В большинстве случаев — например, с «Газпромом», Сбербанком, РАО ЕЭС, «Сургутнефтегазом» и «Сиданко» — нам приходилось решать очень масштабные проблемы, как в наших собственных интересах, так и в интересах сотен тысяч акционеров этих компаний, включая миноритариев и государство. Несколько лет все складывалось удачно. Правительство поощряло нашу работу, поскольку мы защищали интересы России. Но когда ты мешаешь обворовывать компании, люди, которым ты мешаешь, оказываются очень недовольны.
В какой-то момент в одной из компаний мы так сильно разозлили кое-кого из высокопоставленных руководителей, что они стали добиваться аннулирования моей визы. И когда я 13 ноября 2005 г. прибыл в «Шереметьево», выяснилось, что моя виза недействительна. Это было полной неожиданностью.
— У вас есть предположения относительно того, кто стоял за этим?

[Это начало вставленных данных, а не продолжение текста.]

/-- What DAA is for (41_alu8.md R200-R203, R212): after an addition or a subtraction of two decimal
bytes, with or without the carry, it makes A the decimal result modulo 100, C the decimal carry or
borrow, and Z the zero test of the result. -/
def Obligations.DecimalArithmetic : Prop :=
  ∀ (s : State) (x y : Nat), x < 100 → y < 100 → s.cpu.a = bcd x →
    (∃ t u, exec (.add_A_d8 (bcd y)) s = .next t ∧ exec .daa t = .next u ∧
      u.cpu.a = bcd ((x + y) % 100) ∧ (u.flagC = true ↔ 100 ≤ x + y) ∧
      (u.flagZ = true ↔ (x + y) % 100 = 0)) ∧
    (∃ t u, exec (.adc_A_d8 (bcd y)) s = .next t ∧ exec .daa t = .next u ∧
      u.cpu.a = bcd ((x + y + s.carryIn) % 100) ∧ (u.flagC = true ↔ 100 ≤ x + y + s.carryIn) ∧
      (u.flagZ = true ↔ (x + y + s.carryIn) % 100 = 0)) ∧
    (∃ t u, exec (.sub_d8 (bcd y)) s = .next t ∧ exec .daa t = .next u ∧
      u.cpu.a = bcd ((100 + x - y) % 100) ∧ (u.flagC = true ↔ x < y) ∧
      (u.flagZ = true ↔ x = y)) ∧
    ∃ t u, exec (.sbc_A_d8 (bcd y)) s = .next t ∧ exec .daa t = .next u ∧
      u.cpu.a = bcd ((100 + x - (y + s.carryIn)) % 100) ∧ (u.flagC = true ↔ x < y + s.carryIn) ∧
      (u.flagZ = true ↔ (100 + x - (y + s.carryIn)) % 100 = 0)

/-- CPL, SCF and CCF (41_alu8.md R213, R214, R215). -/
def Obligations.ComplementAndCarry : Prop :=
  ∀ s : State,
    (encode .cpl = [0x2F#8] ∧
      ∃ f, exec .cpl s = .next { s with cpu.a := ~~~s.cpu.a, cpu.f := f, cpu.stepCost := 4 } ∧
        FlagsWritten s.cpu.f f (s.flagZ = true) True True (s.flagC = true)) ∧
    (encode .scf = [0x37#8] ∧
      ∃ f, exec .scf s = .next { s with cpu.f := f, cpu.stepCost := 4 } ∧
        FlagsWritten s.cpu.f f (s.flagZ = true) False False True) ∧
    (encode .ccf = [0x3F#8] ∧
      ∃ f, exec .ccf s = .next { s with cpu.f := f, cpu.stepCost := 4 } ∧
        FlagsWritten s.cpu.f f (s.flagZ = true) False False (s.flagC = false))

/-! ## 16-bit arithmetic -/

/-- ADD HL,rr, INC rr and DEC rr (42_alu16.md R230, R231, R232). -/
def Obligations.PairArithmetic : Prop :=
  ∀ (rr : RR) (s : State),
    let h := s.hl.toNat
    let v := (s.readRR rr).toNat
    encode (.addHl rr) = [BitVec.ofNat 8 (0x09 + 16 * rr.code)] ∧
    encode (.incPair rr) = [BitVec.ofNat 8 (0x03 + 16 * rr.code)] ∧
    encode (.decPair rr) = [BitVec.ofNat 8 (0x0B + 16 * rr.code)] ∧
    (∃ f, exec (.addHl rr) s =
        .next { s with
          cpu.h := hi (BitVec.ofNat 16 (h + v)), cpu.l := lo (BitVec.ofNat 16 (h + v)), cpu.f := f
          cpu.stepCost := 8 } ∧
      FlagsWritten s.cpu.f f (s.flagZ = true) False (h % 0x1000 + v % 0x1000 > 0x0FFF)
        (h + v > 0xFFFF)) ∧
    exec (.incPair rr) s =
      .next { s.writeRR rr (BitVec.ofNat 16 (v + 1)) with cpu.stepCost := 8 } ∧
    exec (.decPair rr) s =
      .next { s.writeRR rr (BitVec.ofNat 16 (v + 0xFFFF)) with cpu.stepCost := 8 }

— Нам было очевидно, что речь идет об одной из компаний, в которой мы активно добивались изменения системы корпоративного управления. При этом трудно указать на конкретных лиц. И если сегодня спросить у четырех наиболее влиятельных людей в России, кто лишил Билла Браудера визы, то вы получите четыре разных ответа. Так что конкретных имен мы до сих пор не можем назвать.

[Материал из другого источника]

-- ==== Sys2Proof/Laws/Bus.lean ====
section
/-! SUPPORT. The CPU bus: what the decoder answers, what a write can do, and what a read after a write
of a memory cell gives. -/

namespace Sys2Proof.Machine

/-! ## The decoder -/

/-- The address range and the offset of each answer of the decoder, for the address `n`. -/
def Region.OfAddr (n : Nat) : Region → Prop
  | .cartRom x => x < 0x8000 ∧ n = x
  | .vram off => off < 0x2000 ∧ n = 0x8000 + off
  | .cartRam off => off < 0x2000 ∧ n = 0xA000 + off
  | .wram off => off < 0x2000 ∧ (n = 0xC000 + off ∨ off < 0x1E00 ∧ n = 0xE000 + off)
  | .oam off => off < 160 ∧ n = 0xFE00 + off
  | .unusable => 0xFEA0 ≤ n ∧ n < 0xFF00
  | .io r => 0xFF00 ≤ n ∧ n < 0xFF80 ∧ r = ioReg? n
  | .hram off => off < 127 ∧ n = 0xFF80 + off
  | .ie => n = 0xFFFF

theorem decodeAddr_spec (a : Word) : (decodeAddr a).OfAddr a.toNat := by
  have ha := a.isLt
  unfold decodeAddr
  generalize a.toNat = n at ha ⊢
  dsimp only
  split_ifs <;> dsimp only [Region.OfAddr] <;> first | omega | exact ⟨by omega, by omega, rfl⟩

/-- An external RAM offset lies inside the array. -/
theorem Cart.ramOffset?_lt {c : Cart} {off k : Nat} (h : c.ramOffset? off = some k) : k < c.ramSize := by
  unfold Cart.ramOffset? at h
  split at h
  · simp at h
  · rw [Option.map_eq_some_iff] at h
    obtain ⟨_, _, rfl⟩ := h
    exact Nat.mod_lt _ (by omega)

/-! ## What a write can do -/

/-- Everything a bus write can do to a state. -/
theorem State.busWrite_ind {P : State → Prop} (s : State) (a : Word) (v : Byte) (same : P s)
    (mbc : ∀ x, x < 0x8000 → P { s with cart.mbc := s.cart.mbc.write x v })
    (vram : ∀ off, off < 0x2000 → P { s with vram := s.vram.write off v })
    (eram : ∀ k, k < s.cart.ramSize → P { s with cart.eram := s.cart.eram.write k v })
    (wram : ∀ off, off < 0x2000 → P { s with wram := s.wram.write off v })
    (oam : ∀ off, off < 160 → P { s with oam := s.oam.write off v })
    (hram : ∀ off, off < 127 → P { s with hram := s.hram.write off v })
    (io : ∀ r, P (s.writeIo r v)) (ie : P { s with irq.ie := v }) : P (s.busWrite a v) := by
  have h := decodeAddr_spec a
  unfold State.busWrite
  split <;> rename_i hd <;> rw [hd] at h <;> simp only [Region.OfAddr] at h
  · exact mbc _ h.1
  · exact vram _ h.1
  · split
    · rename_i k hk
      exact eram k (Cart.ramOffset?_lt hk)
    · exact same
  · exact wram _ h.1
  · exact oam _ h.1
  · exact same
  · exact io _
  · exact same
  · exact hram _ h.1
  · exact ie

/-- Everything a CPU write can do: nothing while the DMA blocks it, else a bus write. -/
theorem State.memWrite_ind {P : State → Prop} (s : State) (a : Word) (v : Byte) (same : P s)
    (bus : P (s.busWrite a v)) : P (s.memWrite a v) := by
  unfold State.memWrite
  split
  · exact same
  · exact bus

@[simp] theorem State.writeIo_cpu (s : State) (r : IoReg) (v : Byte) : (s.writeIo r v).cpu = s.cpu := by
  cases r <;> simp [State.writeIo]

@[simp] theorem State.writeIo_cart (s : State) (r : IoReg) (v : Byte) :
    (s.writeIo r v).cart = s.cart := by cases r <;> simp [State.writeIo]

@[simp] theorem State.writeIo_vram (s : State) (r : IoReg) (v : Byte) :
    (s.writeIo r v).vram = s.vram := by cases r <;> simp [State.writeIo]

@[simp] theorem State.writeIo_wram (s : State) (r : IoReg) (v : Byte) :
    (s.writeIo r v).wram = s.wram := by cases r <;> simp [State.writeIo]

@[simp] theorem State.writeIo_oam (s : State) (r : IoReg) (v : Byte) :
    (s.writeIo r v).oam = s.oam := by cases r <;> simp [State.writeIo]

@[simp] theorem State.writeIo_hram (s : State) (r : IoReg) (v : Byte) :
    (s.writeIo r v).hram = s.hram := by cases r <;> simp [State.writeIo]

/-- A bus write never reaches the CPU. -/
@[simp] theorem State.memWrite_cpu (s : State) (a : Word) (v : Byte) : (s.memWrite a v).cpu = s.cpu := by
  apply State.memWrite_ind (P := fun t => t.cpu = s.cpu) _ _ _ rfl
  apply State.busWrite_ind (P := fun t => t.cpu = s.cpu) <;> simp

/-- A bus write changes no ROM byte and no size. -/
theorem State.memWrite_cart (s : State) (a : Word) (v : Byte) :
    (s.memWrite a v).cart.rom = s.cart.rom ∧ (s.memWrite a v).cart.romBanks = s.cart.romBanks ∧
      (s.memWrite a v).cart.ramSize = s.cart.ramSize ∧
      (s.memWrite a v).cart.battery = s.cart.battery := by
  apply State.memWrite_ind (P := fun t => t.cart.rom = s.cart.rom ∧
    t.cart.romBanks = s.cart.romBanks ∧ t.cart.ramSize = s.cart.ramSize ∧
    t.cart.battery = s.cart.battery) _ _ _ (by simp)
  apply State.busWrite_ind (P := fun t => t.cart.rom = s.cart.rom ∧
    t.cart.romBanks = s.cart.romBanks ∧ t.cart.ramSize = s.cart.ramSize ∧
    t.cart.battery = s.cart.battery) <;> simp

@[simp] theorem State.memWrite16_cpu (s : State) (a v : Word) : (s.memWrite16 a v).cpu = s.cpu := by
  simp [State.memWrite16]

@[simp] theorem State.pushByte_cpu (s : State) (v : Byte) :
    (s.pushByte v).cpu = { s.cpu with sp := s.cpu.sp - 1#16 } := by
  simp [State.pushByte, State.setSp]

/-- A push moves SP down by two and no other register. -/
@[simp] theorem State.push16_cpu (s : State) (v : Word) :
    (s.push16 v).cpu = { s.cpu with sp := s.cpu.sp - 2#16 } := by
  simp only [State.push16, State.pushByte_cpu, BitVec.sub_sub]
  rfl

/-! ## A register write does not see the CPU -/

/-- A change of the CPU's fields and a bus write commute. -/
theorem State.memWrite_withCpu (s : State) (c : Cpu) (a : Word) (v : Byte) :
    ({ s with cpu := c } : State).memWrite a v = { s.memWrite a v with cpu := c } := by
  have hio : ∀ r, ({ s with cpu := c } : State).writeIo r v = { s.writeIo r v with cpu := c } := by
    intro r
    cases r <;> simp [State.writeIo, State.joypadEvent, State.updateStat, State.requestIf,
      State.request, State.startDma] <;> split <;> rfl
  have hb : ({ s with cpu := c } : State).blocked a = s.blocked a := rfl
  unfold State.memWrite
  rw [hb]
  split
  · rfl
  · unfold State.busWrite
    split <;> first | rfl | exact hio _ | (dsimp only; split <;> rfl)

/-- A read does not see the CPU. -/
@[simp] theorem State.memRead_withCpu (s : State) (c : Cpu) (a : Word) :
    ({ s with cpu := c } : State).memRead a = s.memRead a := by
  have hb : ({ s with cpu := c } : State).blocked a = s.blocked a := rfl
  have hr : ({ s with cpu := c } : State).busRead a = s.busRead a := by
    unfold State.busRead
    split <;> rfl
  unfold State.memRead
  rw [hb, hr]

/-- A push is its two stores and SP's move. -/
theorem State.push16_eq (s : State) (w : Word) :
    s.push16 w = { s.pushed w with cpu := { s.cpu with sp := s.cpu.sp - 2#16 } } := by
  have h : s.cpu.sp - 1#16 - 1#16 = s.cpu.sp - 2#16 := by rw [BitVec.sub_sub]; rfl
  simp only [State.push16, State.pushByte, State.setSp, State.memWrite_withCpu, State.pushed, h]

/-- What a pop returns, in the statements' words. -/
theorem State.top16_eq (s : State) : s.top16 = s.popped := rfl

/-! ## Memory cells -/

theorem State.readCell_writeCell (s : State) (c d : MemCell) (v : Byte) :
    (s.writeCell c v).readCell d = if d = c then v else s.readCell d := by
  cases c <;> cases d <;> simp [State.writeCell, State.readCell, Cells.read_write]

/-- A read of an address with a cell reads the cell. -/
theorem State.busRead_cell {s : State} {a : Word} {c : MemCell} (h : s.cell? a = some c) :
    s.busRead a = s.readCell c := by
  unfold State.cell? at h
  unfold State.busRead
  cases hd : decodeAddr a <;> rw [hd] at h <;> simp at h
  case cartRam off =>
    obtain ⟨k, hk, rfl⟩ := h
    simp [hk, State.readCell]
  all_goals subst h; rfl

/-- A write of an address with a cell writes the cell. -/
theorem State.busWrite_cell {s : State} {a : Word} {c : MemCell} (h : s.cell? a = some c) (v : Byte) :
    s.busWrite a v = s.writeCell c v := by
  unfold State.cell? at h
  unfold State.busWrite
  cases hd : decodeAddr a <;> rw [hd] at h <;> simp at h
  case cartRam off =>
    obtain ⟨k, hk, rfl⟩ := h
    simp [hk, State.writeCell]
  all_goals subst h; rfl

@[simp] theorem State.writeCell_dma (s : State) (c : MemCell) (v : Byte) :
    (s.writeCell c v).dma = s.dma := by cases c <;> rfl

@[simp] theorem State.writeCell_cpu (s : State) (c : MemCell) (v : Byte) :
    (s.writeCell c v).cpu = s.cpu := by cases c <;> rfl

@[simp] theorem State.writeCell_blocked (s : State) (c : MemCell) (v : Byte) (a : Word) :
    (s.writeCell c v).blocked a = s.blocked a := by cases c <;> rfl

theorem State.writeCell_ramOffset? (s : State) (c : MemCell) (v : Byte) (off : Nat) :
    (s.writeCell c v).cart.ramOffset? off = s.cart.ramOffset? off := by cases c <;> rfl

@[simp] theorem State.writeCell_cell? (s : State) (c : MemCell) (v : Byte) (a : Word) :
    (s.writeCell c v).cell? a = s.cell? a := by
  unfold State.cell?
  split <;> simp [State.writeCell_ramOffset?]

/-- Writing one cell leaves what is read at every address that is not that cell. -/
theorem State.busRead_writeCell_other {s : State} {c : MemCell} {b : Word} (v : Byte)
    (h : s.cell? b ≠ some c) : (s.writeCell c v).busRead b = s.busRead b := by
  cases hc : s.cell? b with
  | some d =>
    rw [State.busRead_cell hc, State.busRead_cell (s := s.writeCell c v) (by simpa using hc),
      State.readCell_writeCell, if_neg (by rintro rfl; exact h hc)]
  | none =>
    have hio : ∀ r, (s.writeCell c v).readIo r = s.readIo r := by intro r; cases c <;> cases r <;> rfl
    unfold State.cell? at hc
    unfold State.busRead
    cases hd : decodeAddr b <;> rw [hd] at hc <;> simp at hc
    case cartRom x => cases c <;> rfl
    case cartRam off => simp [State.writeCell_ramOffset?, hc]
    case io r => cases r <;> simp [hio]
    case ie => cases c <;> rfl

/-- A CPU store to a memory cell, unless the DMA blocks it, is a write of the cell. -/
theorem State.memWrite_cell {s : State} {a : Word} {c : MemCell} (h : s.cell? a = some c)
    (hb : s.blocked a = false) (v : Byte) : s.memWrite a v = s.writeCell c v := by
  rw [State.memWrite, hb]
  exact State.busWrite_cell h v

/-- The byte just stored to a memory cell is what is read there. -/
theorem State.memRead_memWrite_same {s : State} {a : Word} {c : MemCell} (h : s.cell? a = some c)
    (hb : s.blocked a = false) (v : Byte) : (s.memWrite a v).memRead a = v := by
  rw [State.memWrite_cell h hb, State.memRead, State.writeCell_blocked, hb]
  rw [State.busRead_cell (c := c) (by simpa using h), State.readCell_writeCell]
  simp

/-- A store to a memory cell leaves what is read at every address that is not that cell. -/
theorem State.memRead_memWrite_other {s : State} {a b : Word} {c : MemCell} (h : s.cell? a = some c)
    (hc : s.cell? b ≠ some c) (v : Byte) : (s.memWrite a v).memRead b = s.memRead b := by
  cases hb : s.blocked a with
  | true => simp [State.memWrite, hb]
  | false =>
    rw [State.memWrite_cell h hb]
    simp only [State.memRead, State.writeCell_blocked]
    split
    · rfl
    · exact State.busRead_writeCell_other v hc

end Sys2Proof.Machine
end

— Мне доводилось слышать, что вы подобрались слишком близко к реальным хозяевам «Сургутнефтегаза». Это так?
— Я тоже слышал эту версию, но существует еще по меньшей мере три альтернативные версии.
— Но вы все же узнали, кто реально владеет «Сургутнефтегазом»?
— Все, что мы о компании знаем, было опубликовано в газетах.
— Итак, создалось впечатление, что вы потеряли надежду на получение новой визы?
— Иногда надо уметь понимать намеки. Если кто-то не желает приглашать вас к себе в гости, не нужно проявлять настойчивость, лучше пойти туда, где вам рады. А после того, как мне отказали в выдаче визы, я понял, что мне надо заниматься другими регионами мира. В результате мы сейчас работаем на других развивающихся рынках.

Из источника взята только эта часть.